Personal dictionaries

Each line in a personal dictionary is treated as a regular expression. You could use this feature to ignore words with a common form but too many possible instances to be included in a personal dictionary. For instance, you could use the regular expression [0-9a-f]{7} to match Git short SHAs.

These regular expressions are case-sensitive. If you want to ignore both the capitalized and uncapitalized version of a word, you should include both versions in the dictionary.

Each regex will be wrapped with ^ and $ before mistakes are tested against it. For example, if "ize" is included in the dictionary, "optimize" and other words that contain "ize" will not be ignored. To match "optimize", you could use the regular expression [A-Za-z]+ize.

A personal dictionary should either be a plaintext file or a JavaScript file. Since Spellchecker CLI uses ES modules, you should use the extension .cjs if you want to use CommonJS module syntax:

// dictionary.cjs
module.exports = ['foo', /^bazz?/];

Otherwise, use ES module syntax:

// dictionary.js or dictionary.mjs
export default ['foo', /^bazz?/];

Note that it isn't possible to ignore multi-word sections of a document using this feature, but only single words or groups of words that you don't want spell-checked.

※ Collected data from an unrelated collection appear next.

-- ==== Sys2Proof/Machine/Planner.lean ====
section
/-! DEFINITION. The planner of a lane (R103 to R115) on a plain list of records: ramps, profiles, junction speeds,
stopping branches and the edges of beam-on runs. Speeds are whole µm/s, distances position LSB and times ns, so that a
phase that is a whole number of ticks comes out whole (log 21). -/

namespace Sys2Proof.Machine

/-- The largest n below 2 ^ bits with `p`, where `p` holds up to some point and not beyond it. -/
def maxSat (p : Nat → Bool) : Nat → Nat → Nat
  | 0, r => r
  | k + 1, r => if p (r + 2 ^ k) then maxSat p k (r + 2 ^ k) else maxSat p k r

/-! ### Ramps (R105) -/

/-- Phases tj and ta of a ramp over a speed change `dv` (µm/s) under limits a (mm/s²) and j (m/s³), in ns. -/
def rampTimes (dv : F64) (a j : Nat) : F64 × F64 :=
  let fa := F64.ofNat a
  let fj := F64.ofNat j
  if dv.m = 0 then (.zero, .zero)
  else if ((fa.mul fa).div fj).le dv then
    let tj := (F64.ofNat (a * 1000000)).div fj
    (tj, ((dv.mul (F64.ofNat 1000000)).div fa).sub tj)
  else (((dv.mul (F64.ofNat 1000000000000)).div fj).sqrt, .zero)

/-- 2 tj + ta. -/
def rampLen (p : F64 × F64) : F64 := (p.1.add p.1).add p.2

/-- (v0 + v1) / 2 × t in position LSB: µm/s × ns is 10⁻⁷ LSB. -/
def rampDistOf (v0 v1 t : F64) : F64 :=
  (((v0.add v1).div (F64.ofNat 2)).mul t).div (F64.ofNat 10000000)

/-- The distance of the ramp between two speeds. -/
def rampDist (v0 v1 : Nat) (l : Limits) : F64 :=
  rampDistOf (F64.ofNat v0) (F64.ofNat v1)
    (rampLen (rampTimes (F64.ofNat (if v0 < v1 then v1 - v0 else v0 - v1)) l.accel l.jerk))

/-- The largest speed up to `cap` that a ramp reaches from v0 within `len` (R107). -/
def reach (v0 : Nat) (len : F64) (l : Limits) (cap : Nat) : Nat :=
  if cap ≤ v0 then cap
  else v0 + maxSat (fun d => decide (v0 + d ≤ cap) && (rampDist v0 (v0 + d) l).le len) 33 0

/-! ### Profiles (R106, R108) -/

/-- Distance, speed and acceleration `t` ns into a phase. -/
def Seg.at (g : Seg) (t : F64) : F64 × F64 × F64 :=
  let two := F64.ofNat 2
  let tt := t.mul t
  let v := (g.v0.add (g.a0.mul t)).add ((g.j.mul tt).div two)
  let s := ((g.v0.mul t).add ((g.a0.mul tt).div two)).add ((g.j.mul (tt.mul t)).div (F64.ofNat 6))
  (g.s0.add (s.div (F64.ofNat 10000000)), v, g.a0.add (g.j.mul t))

/-- Phases one after another: each given by its duration, its acceleration at the start and its jerk. -/
def chain (t0 s0 v0 : F64) : List (F64 × F64 × F64) → List Seg
  | [] => []
  | (d, a, j) :: ps =>
    let g : Seg := { t0 := t0, dur := d, s0 := s0, v0 := v0, a0 := a, j := j }
    let e := g.at d
    g :: chain (t0.add d) e.1 e.2.1 ps

/-- The three phases of a ramp with its durations: the jerk is dv / (tj (tj + ta)) (R108). -/
def rampPhases (dv : F64) (p : F64 × F64) : List (F64 × F64 × F64) :=
  if p.1.m = 0 then []
  else
    let j := dv.div (p.1.mul (p.1.add p.2))
    let a := j.mul p.1
    [(p.1, .zero, j), (p.2, a, .zero), (p.1, a, j.neg)]

/-- The three phases of a ramp whose first phase ends on a tick that its start missed (R108): the acceleration between
the two jerk phases is dv / (j1 / 2 + a + j2 / 2). -/
def rampPhases3 (dv j1 a j2 : F64) : List (F64 × F64 × F64) :=
  if j1.m = 0 then []
  else
    let two := F64.ofNat 2
    let acc := dv.div (((j1.div two).add a).add (j2.div two))
    [(j1, .zero, acc.div j1), (a, acc, .zero), (j2, acc, (acc.div j2).neg)]

/-- The time that a unit of speed change of such a ramp counts for its distance: half its length where it is
symmetric. -/
def rampShare (j1 a j2 : F64) : F64 :=
  if j1.m = 0 then .zero
  else
    let two := F64.ofNat 2
    let n := ((j1.div two).add a).add (j2.div two)
    let d1 := (j1.mul j1).div (F64.ofNat 6)
    let d2 := ((j1.div two).mul a).add ((a.mul a).div two)
    let d3 := (((j1.div two).add a).mul j2).add ((j2.mul j2).div (F64.ofNat 3))
    ((d1.add d2).add d3).div n

/-- `d` ns rounded up to whole lane ticks (R108). -/
def upTick (d : F64) : F64 := F64.ofInt (((d.div (F64.ofNat 5)).ceil) * 5)

/-- Rounds the phases of a record up to whole ticks; the first of them that is not 0 ends on a tick, `frac` being where
in a tick it starts (R108). -/
def roundPhases (frac : F64) : List F64 → List F64
  | [] => []
  | d :: ds =>
    if d.m = 0 then d :: roundPhases frac ds
    else (upTick (frac.add d)).sub frac :: roundPhases .zero ds

/-- The peak speed (R106): the largest up to the limit for which both ramps fit. -/
def peakSpeed (len : F64) (vIn vOut : Nat) (l : Limits) : Nat :=
  let lo := max vIn vOut
  if l.speed ≤ lo then lo
  else lo + maxSat (fun d => decide (lo + d ≤ l.speed) &&
    ((rampDist vIn (lo + d) l).add (rampDist (lo + d) vOut l)).le len) 33 0

/-- The phases of a motion record that starts at distance 0 (R106, R108), with its duration. -/
def profile (len : F64) (vIn vOut : Nat) (l : Limits) (frac : F64) : List Seg × F64 :=
  if len.m = 0 then ([], .zero)
  else
    let vp := peakSpeed len vIn vOut l
    let fi := F64.ofNat vIn
    let fo := F64.ofNat vOut
    let fp := F64.ofNat vp
    let up := rampTimes (fp.sub fi) l.accel l.jerk
    let dn := rampTimes (fp.sub fo) l.accel l.jerk
    let rest := (len.sub (rampDistOf fi fp (rampLen up))).sub (rampDistOf fp fo (rampLen dn))
    let tc := if rest.m ≤ 0 || vp = 0 then F64.zero else (rest.mul (F64.ofNat 10000000)).div fp
    let whole := roundPhases frac [up.1, up.2, up.1, tc, dn.1, dn.2, dn.1]
    let free := chain .zero .zero fi (rampPhases (fp.sub fi) up ++ [(tc, .zero, .zero)] ++ rampPhases (fo.sub fp) dn)
    let freeDur := ((rampLen up).add tc).add (rampLen dn)
    match whole with
    | [j1, a1, j1', c, j2, a2, j2'] =>
      let two := F64.ofNat 2
      let full := len.mul (F64.ofNat 10000000)
      let vp' :=
        if frac.m = 0 then
          let ta := rampLen (j1, a1)
          let td := rampLen (j2, a2)
          ((full.sub ((fi.mul ta).div two)).sub ((fo.mul td).div two)).div (((ta.div two).add c).add (td.div two))
        else
          let t1 := (j1.add a1).add j1'
          let t2 := (j2.add a2).add j2'
          let w1 := rampShare j1 a1 j1'
          let w2 := rampShare j2 a2 j2'
          ((full.sub (fi.mul (t1.sub w1))).sub (fo.mul w2)).div ((w1.add c).add (t2.sub w2))
      if vp'.lt fi || vp'.lt fo then (free, freeDur)
      else
        (chain .zero .zero fi (rampPhases3 (vp'.sub fi) j1 a1 j1' ++ [(c, .zero, .zero)] ++ rampPhases3 (fo.sub vp') j2 a2 j2'),
          ((((((j1.add a1).add j1').add c).add j2).add a2).add j2'))
    | _ => (free, freeDur)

Generating a personal dictionary

This option is useful for adding Spellchecker CLI to an existing open-source software project with a lot of documentation. Instead of fixing every spelling mistake in one pull request, contributors can gradually remove misspellings from the generated dictionary. It's also helpful to be able to generate a personal dictionary then remove the actual misspellings from the dictionary, leaving behind only project-specific terms.

Built-in dictionaries

The dictionaries subfolder contains base.txt, a basic dictionary of general software terms. It also contains starter dictionaries for Next.js and React projects created using create-next-app and create-react-app respectively. You can provide them as arguments to the spellchecker command:

spellchecker --dictionaries node_modules/spellchecker-cli/dictionaries/nextjs.txt --files ...

Ignore regexes

Each word passed to spellchecker through the --ignore flag will be treated as if it were part of a personal dictionary. These words will be converted into regexes wrapped with ^ and $. During spellchecking, words that match one of these regexes will be ignored.

spellchecker --files README.md --ignore "ize"

In this case, only the literal word "ize" will be ignored, not words that contain it, like "optimize". To match optimize, you could use the regular expression [A-Za-z]+ize.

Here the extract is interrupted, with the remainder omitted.